1. Steady & Unsteady Flows

• A steady flow occurs when the flow properties, such as the depth (y), velocity (v) or discharge (Q) at a section do not change with time at a fixed space.

\(\frac{dy}{dt}=0\).

\(\frac{dv}{dt}=0\).

\(\frac{dQ}{dt}=0\).

• If the properties of flow changes with respect to time at a fixed space are knows as unsteady flow.

\(\frac{dy}{dt}\neq0\).

\(\frac{dv}{dt}\neq0\).

\(\frac{dQ}{dt}\neq0\).

• Flood flows in rivers and rapidly varying surges in canals are some examples of unsteady flow.

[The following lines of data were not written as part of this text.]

-- ==== Sys2Proof/Proofs/StoreRequests.lean ====
section
/-! Requests to the decoder and to the parameter store: BAD_KIND, READ_ENTRY, WRITE_ENTRY, COPY_BANK (R161 to R166, R189). -/

namespace Sys2Proof.Machine

variable {s t : State} {k : Byte} {r : Request} {x : Reply} {f : State → Answer}

/-- A request whose owner changes the part outside the ring port: the reply leaves in its slot, and the rest is as the owner
leaves it. -/
theorem State.requested_of_change (h : s.ready) (hf : f s.started = ⟨x, t⟩) (ht : t.ring = s.started.ring) :
    s.cellOpened.requested k r f = { t with ring := s.repliedRing k r x } := by
  rw [State.requested_of_ready h, hf]
  show { t with ring := { t.ring with cell := none, out := _ } } = _
  rw [ht]
  rfl

/-- A request that its owner answers without a change. -/
theorem State.requested_of_reply (h : s.ready) (hf : f s.started = ⟨x, s.started⟩) :
    s.cellOpened.requested k r f = { s with ring := s.repliedRing k r x } :=
  (State.requested_of_change h hf rfl).trans rfl

/-- The request of `State.requested_of_reply` as the effect of its command. -/
theorem outcome_of_reply (h : s.ready) (hf : f s.started = ⟨x, s.started⟩) :
    (.next (s.cellOpened.requested k r f) : Host.Outcome State Fault Refusal) =
      .next { s with ring := s.repliedRing k r x } :=
  congrArg _ (State.requested_of_reply h hf)

/-- The request of `State.requested_of_change` as the effect of its command. -/
theorem outcome_of_change (h : s.ready) (hf : f s.started = ⟨x, t⟩) (ht : t.ring = s.started.ring) :
    (.next (s.cellOpened.requested k r f) : Host.Outcome State Fault Refusal) =
      .next { t with ring := s.repliedRing k r x } :=
  congrArg _ (State.requested_of_change h hf ht)

/-- A channel target names its channel (R190). -/
theorem chanOf_of_val {b : Byte} {c : Chan} (h : b.toNat = c.val) : chanOf b = some c := by
  unfold chanOf
  rw [dif_pos (h ▸ c.isLt)]
  exact congrArg some (Fin.ext h)

theorem ne_device_of_val {b : Byte} {c : Chan} (h : b.toNat = c.val) : b ≠ 255 := fun e => by
  have below := c.isLt
  have device : b.toNat = 255 := target_eq_device_iff.mp e
  omega

/-! ### BAD_KIND and reply cells (R189, R204) -/

/-- A request of an unknown kind is refused. -/
theorem State.onRequest_badKind (s : State) (hk : k = 0 ∨ 13 ≤ k.toNat) : s.onRequest k r = s.refuse .badKind := by
  have unknown : k.toNat = 0 ∨ 13 ≤ k.toNat := hk.imp_left fun h => by rw [h]; rfl
  unfold State.onRequest
  split
  case h_13 => rfl
  all_goals omega

/-- Settles O13, by the fields of a header and the halves of a word. -/
theorem badKindAndReplyFields : Obligations.BadKindAndReplyFields := by
  unfold Obligations.BadKindAndReplyFields
  refine ⟨fun k r s ready hk => outcome_of_reply ready (State.onRequest_badKind _ hk), fun station kind r x => ?_⟩
  refine ⟨headerByte_kind _ _ _ _, headerByte_chanField _ _ _ _, headerByte_damaged _ _ _ _, headerByte_taken _ _ _ _, rfl,
    Word.hi_of _ _, Word.lo_of _ _, ?_, Word.lo_of _ _, rfl, Cell.sealed_good _⟩
  show (Word.of (BitVec.ofNat 8 x.status.code) r.index).hi.toNat = _
  rw [Word.hi_of]
  cases x.status <;> rfl

/-! ### READ_ENTRY (R161, R163) -/

/-- The groups of the tables (R161). -/
theorem validIndex_iff (t i : Nat) : validIndex t i = true ↔
    (t = 0 ∧ i < 64) ∨ (t = 1 ∧ i < 32) ∨ (t = 2 ∧ i < 64) ∨ (t = 3 ∧ i < 8) ∨ (t = 4 ∧ 1 ≤ i ∧ i ≤ 22) := by
  unfold validIndex
  split
  all_goals simp_all

/-- The words of a record that hold no field in some bits (R207). -/
theorem fieldMask_record (i : Nat) : fieldMask 0 i =
    (if i % 8 = 0 then ⟨0x0F7F, 0x00FF, 0x1F0F, 0x00FF⟩
      else if i % 8 = 7 then ⟨0xFFFF, 0xFFFF, 0xFFFF, 0⟩ else ⟨0xFFFF, 0xFFFF, 0xFFFF, 0xFFFF⟩) := by
  simp only [fieldMask]
  split
  · next h => rw [if_pos h]
  · next h => rw [h]; rfl
  · next h0 h7 => rw [if_neg h0, if_neg h7]

/-- Settles O14, by the branches of READ_ENTRY. -/
theorem readEntryAnswersTheGroup : Obligations.ReadEntryAnswersTheGroup := by
  unfold Obligations.ReadEntryAnswersTheGroup
  refine ⟨validIndex_iff, fun i => ⟨fieldMask_record i, rfl, rfl, rfl, rfl⟩, fun r s => ⟨rfl, fun ready => ?_⟩⟩
  refine outcome_of_reply ready (congrArg (Answer.mk · s.started) ?_)
  show s.store.readEntry r = _
  unfold Store.readEntry
  cases validIndex r.table r.groupIndex with
  | false => rfl
  | true => cases h : s.store.copy <;> simp [Group.masked]

/-! ### COPY_BANK (R166) -/

theorem BankName.other_ne (n : BankName) : n.other ≠ n := by cases n <;> decide

theorem BankName.other_other (n : BankName) : n.other.other = n := by cases n <;> rfl

theorem BankName.eq_other {n m : BankName} (h : n ≠ m) : n = m.other := by
  cases n with
  | a => cases m with
    | a => exact absurd rfl h
    | b => rfl
  | b => cases m with
    | a => rfl
    | b => exact absurd rfl h

theorem Store.bank_setBank_of_ne (st : Store) {n m : BankName} (h : m ≠ n) (b : Bank) : (st.setBank n b).bank m = st.bank m := by
  rw [BankName.eq_other h]
  cases n <;> rfl

theorem Store.stateOf_setState (st : Store) (n : BankName) (x : BankState) : (st.setState n x).stateOf n = x := by
  cases n <;> rfl

theorem Store.stateOf_setState_of_ne (st : Store) {n m : BankName} (h : m ≠ n) (x : BankState) :
    (st.setState n x).stateOf m = st.stateOf m := by
  rw [BankName.eq_other h]
  cases n <;> rfl

theorem Store.stateOf_setBank (st : Store) (n m : BankName) (b : Bank) : (st.setBank n b).stateOf m = st.stateOf m := by
  cases n <;> rfl

/-- After COPY_COMPLETION both banks are the active one (R166). -/
theorem Store.copyDone_bank (st : Store) (n : BankName) : st.copyDone.bank n = st.bank st.active := by
  unfold Store.copyDone
  show (((st.setBank st.shadowName (st.bank st.active)).setState st.shadowName .valid).bank n) = _
  rw [Store.bank_setState]
  by_cases h : n = st.shadowName
  · rw [h, Store.bank_setBank_self]
  · rw [Store.bank_setBank_of_ne _ h, BankName.eq_other h, Store.shadowName, BankName.other_other]

/-- Settles O17, from what COPY_BANK and COPY_COMPLETION do to the store. -/
theorem copyMakesTheShadowEqual : Obligations.CopyMakesTheShadowEqual := by
  unfold Obligations.CopyMakesTheShadowEqual
  refine ⟨fun r s ready hc hp => ?_, fun r s ready hc => ?_, fun r s ready hc hp => ?_, fun s hc => ?_⟩
  · have reply : s.store.copyReply = ⟨.accepted, {}⟩ := by simp [Store.copyReply, hc, hp]
    have copied : s.store.copyBank = { s.store.setState s.store.shadowName .edited with copy := some 0 } := by
      rw [Store.copyBank, reply]
      rfl
    refine ⟨{ s with ring := s.repliedRing 3 r ⟨.accepted, {}⟩, store := s.store.copyBank },
      outcome_of_change (t := { s.started with store := s.store.copyBank }) ready
        (congrArg (Answer.mk · _) reply) rfl, rfl, ?_⟩
    rw [copied]
    exact ⟨fun n => s.store.bank_setState _ n _, nofun, s.store.stateOf_setState _ _,
      s.store.stateOf_setState_of_ne (BankName.other_ne _).symm _, s.store.active_setState _ _,
      (s.store.swapPending_setState _ _).trans hp⟩
  · have reply : s.store.copyReply = ⟨.busy, {}⟩ := by simp [Store.copyReply, Option.isSome_iff_ne_none.mpr hc]
    have kept : s.store.copyBank = s.store := by rw [Store.copyBank, reply]; rfl
    exact outcome_of_reply ready (congrArg₂ (fun x st => Answer.mk x { s.started with store := st }) reply kept)
  · have reply : s.store.copyReply = ⟨.swapPending, {}⟩ := by simp [Store.copyReply, hc, hp]
    have kept : s.store.copyBank = s.store := by rw [Store.copyBank, reply]; rfl
    exact outcome_of_reply ready (congrArg₂ (fun x st => Answer.mk x { s.started with store := st }) reply kept)
  · refine ⟨{ s with store := s.store.copyDone }, if_pos (Option.isSome_iff_ne_none.mpr hc), rfl, s.store.copyDone_bank, rfl,
      Store.stateOf_setState _ _ _, ?_, ?_, ?_⟩
    · exact (Store.stateOf_setState_of_ne _ (BankName.other_ne _).symm _).trans (Store.stateOf_setBank _ _ _ _)
    · exact (Store.active_setState _ _ _).trans (Store.active_setBank _ _ _)
    · exact (Store.swapPending_setState _ _ _).trans (Store.swapPending_setBank _ _ _)

/-! ### WRITE_ENTRY (R161, R164) -/

/-- A group written stands where it was written. -/
theorem Bank.group_put_self (b : Bank) {t i : Nat} (h : validIndex t i = true) (g : Group) : (b.put t i g).group t i = g := by
  obtain ⟨rfl, hi⟩ | ⟨rfl, hi⟩ | ⟨rfl, hi⟩ | ⟨rfl, hi⟩ | ⟨rfl, h1, hi⟩ := (validIndex_iff t i).mp h
  case inr.inr.inr.inr =>
    have below : i - 1 < 22 := by omega
    simp [Bank.put, Bank.group, Nat.ne_of_gt h1, below]
  all_goals simp [Bank.put, Bank.group, hi]

/-- A group of a vector other than the one written. -/
theorem getElem?_setIfInBounds_ne {n i j : Nat} (v : Vector Group n) (g : Group) (h : i ≠ j) :
    (v.setIfInBounds i g)[j]?.getD {} = v[j]?.getD {} := by
  rw [Vector.getElem?_setIfInBounds, if_neg h]

/-- A route written. -/
theorem Bank.put_route (b : Bank) (i : Nat) (g : Group) :
    b.put 4 i g = { b with routes := if i = 0 then b.routes else b.routes.setIfInBounds (i - 1) g } := by
  simp only [Bank.put]
  split <;> rfl

/-- A group of one table written leaves the other tables. -/
theorem Bank.group_put_of_table_ne (b : Bank) {t i u j : Nat} (h : u ≠ t) (g : Group) :
    (b.put t i g).group u j = b.group u j := by
  unfold Bank.put
  split
  case h_5 => exact (congrArg (Bank.group · u j) (b.put_route i g)).trans (by simp only [Bank.group]; split <;> trivial)
  all_goals
    unfold Bank.group
    split
    all_goals trivial

/-- Every other group stays. -/
theorem Bank.group_put_of_ne (b : Bank) {t i u j : Nat} (h : (u, j) ≠ (t, i)) (hj : validIndex u j = true) (g : Group) :
    (b.put t i g).group u j = b.group u j := by
  by_cases htu : u = t
  · subst htu
    have hij : i ≠ j := fun e => h (e ▸ rfl)
    obtain ⟨rfl, -⟩ | ⟨rfl, -⟩ | ⟨rfl, -⟩ | ⟨rfl, -⟩ | ⟨rfl, h1, -⟩ := (validIndex_iff u j).mp hj
    · exact getElem?_setIfInBounds_ne _ _ hij
    · exact getElem?_setIfInBounds_ne _ _ hij
    · exact getElem?_setIfInBounds_ne _ _ hij
    · exact getElem?_setIfInBounds_ne _ _ hij
    · rw [Bank.put_route]
      by_cases h0 : i = 0
      · rw [if_pos h0]
      · simp only [if_neg h0, Bank.group, if_neg (Nat.ne_of_gt h1)]
        exact getElem?_setIfInBounds_ne _ _ (by omega)
  · exact b.group_put_of_table_ne htu g

/-- The place of the first false mark. -/
theorem firstFalse_eq_some {l : List Bool} {k : Nat} (hk : l[k]? = some false) (hj : ∀ j < k, l[j]? = some true) :
    firstFalse l = some k := by
  induction l generalizing k with
  | nil => cases hk
  | cons x l ih =>
    cases k with
    | zero =>
      obtain rfl : x = false := Option.some_inj.mp hk
      rfl
    | succ k =>
      obtain rfl : x = true := Option.some_inj.mp (hj 0 (Nat.succ_pos k))
      show (firstFalse l).map (· + 1) = _
      rw [ih hk fun j h => hj (j + 1) (Nat.succ_lt_succ h)]
      rfl

variable {st : Store}

/-- WRITE_ENTRY decides by its checks in their order (R164). -/
theorem Store.writeReply_badTarget (h : validIndex r.table r.groupIndex = false) : st.writeReply r = ⟨.badTarget, {}⟩ := by
  rw [Store.writeReply, h]
  rfl

theorem Store.writeReply_activeBank (h : validIndex r.table r.groupIndex = true) (hb : r.bank = st.active) :
    st.writeReply r = ⟨.activeBank, {}⟩ := by
  rw [Store.writeReply, h, if_pos hb]
  rfl

theorem Store.writeReply_swapPending (h : validIndex r.table r.groupIndex = true) (hb : r.bank ≠ st.active)
    (hp : st.swapPending = true) : st.writeReply r = ⟨.swapPending, {}⟩ := by
  rw [Store.writeReply, h, if_neg hb, hp]
  rfl

theorem Store.writeReply_busy (h : validIndex r.table r.groupIndex = true) (hb : r.bank ≠ st.active)
    (hp : st.swapPending = false) (hc : st.copy ≠ none) : st.writeReply r = ⟨.busy, {}⟩ := by
  rw [Store.writeReply, h, if_neg hb, hp, Option.isSome_iff_ne_none.mpr hc]
  rfl

/-- Where the words are judged, the first one out of range decides (R164). -/
theorem Store.writeReply_range (h : validIndex r.table r.groupIndex = true) (hb : r.bank ≠ st.active)
    (hp : st.swapPending = false) (hc : st.copy = none) {n : Nat}
    (hw : firstFalse (wordsInRange r.table r.groupIndex r.words) = some n) :
    st.writeReply r = ⟨.range, { w0 := wordOfNat n }⟩ := by
  rw [Store.writeReply, h, if_neg hb, hp, hc, hw]
  rfl

theorem Store.writeReply_taken (h : validIndex r.table r.groupIndex = true) (hb : r.bank ≠ st.active)
    (hp : st.swapPending = false) (hc : st.copy = none)
    (hw : firstFalse (wordsInRange r.table r.groupIndex r.words) = none) : st.writeReply r = ⟨.ok, {}⟩ := by
  rw [Store.writeReply, h, if_neg hb, hp, hc, hw]
  rfl

/-- A refused WRITE_ENTRY writes nothing. -/
theorem outcome_of_writeReply (ready : s.ready) (h : s.store.writeReply r = x) (hx : x.status ≠ .ok) :
    exec (.writeEntry r) s = .next { s with ring := s.repliedRing 2 r x } :=
  have kept : s.store.writeEntry r = s.store := by rw [Store.writeEntry, h, if_neg hx]
  outcome_of_reply ready (congrArg₂ (fun x st => Answer.mk x { s.started with store := st }) h kept)

/-- A group written in the shadow: what the store then holds (R161, R164). -/
theorem Store.written_frame (hb : r.bank ≠ st.active) {i : Nat} {n : Nat} (g : Group) :
    (st.written n i g).bank r.bank = (st.bank r.bank).put n i (g.masked n i) ∧
      (st.written n i g).bank st.active = st.bank st.active ∧ (st.written n i g).stateOf r.bank = .edited ∧
      (st.written n i g).stateOf st.active = st.stateOf st.active ∧ (st.written n i g).active = st.active ∧
      (st.written n i g).swapPending = st.swapPending ∧ (st.written n i g).copy = st.copy := by
  have shadow : r.bank = st.shadowName := BankName.eq_other hb
  have active : st.active ≠ st.shadowName := (BankName.other_ne _).symm
  rw [shadow]
  unfold Store.written
  refine ⟨?_, ?_, Store.stateOf_setState _ _ _, ?_, by simp, by simp, by simp⟩
  · rw [Store.bank_setState, Store.bank_setBank_self]
  · rw [Store.bank_setState, Store.bank_setBank_of_ne _ active]
  · rw [Store.stateOf_setState_of_ne _ active, Store.stateOf_setBank]

/-- Settles O16, by the checks of WRITE_ENTRY in their order. -/
theorem writeEntryChecksAndWrites : Obligations.WriteEntryChecksAndWrites := by
  unfold Obligations.WriteEntryChecksAndWrites
  refine ⟨fun r s ready hv hb hp hc hw => ?_, fun r s ready => ⟨fun h => ?_, fun h hb => ?_, fun h hb hp => ?_,
    fun h hb hp hc => ?_, fun h hb hp hc k hk hj => ?_⟩⟩
  · have reply : s.store.writeReply r = ⟨.ok, {}⟩ :=
      Store.writeReply_taken hv hb hp hc (firstFalse_eq_none_iff.mpr hw)
    have done : s.store.writeEntry r = s.store.written r.table r.groupIndex r.words := by
      rw [Store.writeEntry, reply]
      rfl
    obtain ⟨bank, active, edited, kept, name, pending, copy⟩ := s.store.written_frame hb (i := r.groupIndex) (n := r.table) r.words
    refine ⟨{ s with ring := s.repliedRing 2 r ⟨.ok, {}⟩, store := s.store.writeEntry r },
      outcome_of_change (t := { s.started with store := s.store.writeEntry r }) ready
        (congrArg (Answer.mk · _) reply) rfl, rfl, ?_⟩
    rw [done]
    refine ⟨?_, fun g i hi hne => ?_, active, edited, kept, name, pending.trans hp, copy.trans hc⟩
    · rw [bank, Bank.group_put_self _ hv]
      rfl
    · rw [bank, Bank.group_put_of_ne _ hne hi]
  · exact outcome_of_writeReply ready (Store.writeReply_badTarget h) (by decide)
  · exact outcome_of_writeReply ready (Store.writeReply_activeBank h hb) (by decide)
  · exact outcome_of_writeReply ready (Store.writeReply_swapPending h hb hp) (by decide)
  · exact outcome_of_writeReply ready (Store.writeReply_busy h hb hp hc) (by decide)
  · have first : firstFalse (wordsInRange r.table r.groupIndex r.words) = some k.val :=
      firstFalse_eq_some hk fun j hlt => hj ⟨j, hlt.trans k.isLt⟩ hlt
    exact outcome_of_writeReply ready (Store.writeReply_range h hb hp hc first) Status.noConfusion

end Sys2Proof.Machine
end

2. Uniform and Non-uniform flows

• If the properties of flow do not vary with respect to space at any given instant of time is called uniform flow.

\(\frac{dy}{dx}=0\).

\(\frac{dv}{dx}=0\).

\(\frac{dQ}{dx}=0\).

• If the properties of flow vary with respect to space at any given instant of time is called non uniform flow.

\(\frac{dy}{dx}\neq0\).

\(\frac{dv}{dx}\neq0\).

\(\frac{dQ}{dx}\neq0\).

Note:

• Normal depth(y): The depth in uniform channel flow is known as normal depth.
• Under uniform flow, Bed slope = Energy line slope = Water surface slope

3. Varied Flow

• Flow in non- prismatic channel & flow with varying velocities in prismatic channel is termed as varied flow.
• As a uniform varied flow is not possible, this term is used only for non- uniform flow.
• Varied Flow is further classified as
  1. Gradually Varied Flow
  2. Rapidly Varied Flow
  3. Spatially Varied Flow

A. Gradually Varied Flow

• If the depth of flow changes gradually over the long distance along the length of  channel such the curvature of free surface is mild, it is termed as Gradually varied flow.
• Example- Flow at upstream side of sluice gate.
• In GVF, loss if energy is mainly due to boundary friction.
• In GVF, the pressure distribution is vertical direction is taken hydrostatic.

B. Rapidly Varied Flow

• If the depth of flow changes significantly over the short distance along the length of  channel & curvature is large, it is termed as Rapidly varied flow.
• Example- Flow at downstream side of sluice gate.
• In RVF, frictional resistance are insignificant.

C. Spatially Varied Flow

• If some flow added or subtracted from the system then flow is called spatially varied flow.
• Example- Flow over a side weir, flow over a bottom rack, surface runoff due to rainfall is SVF.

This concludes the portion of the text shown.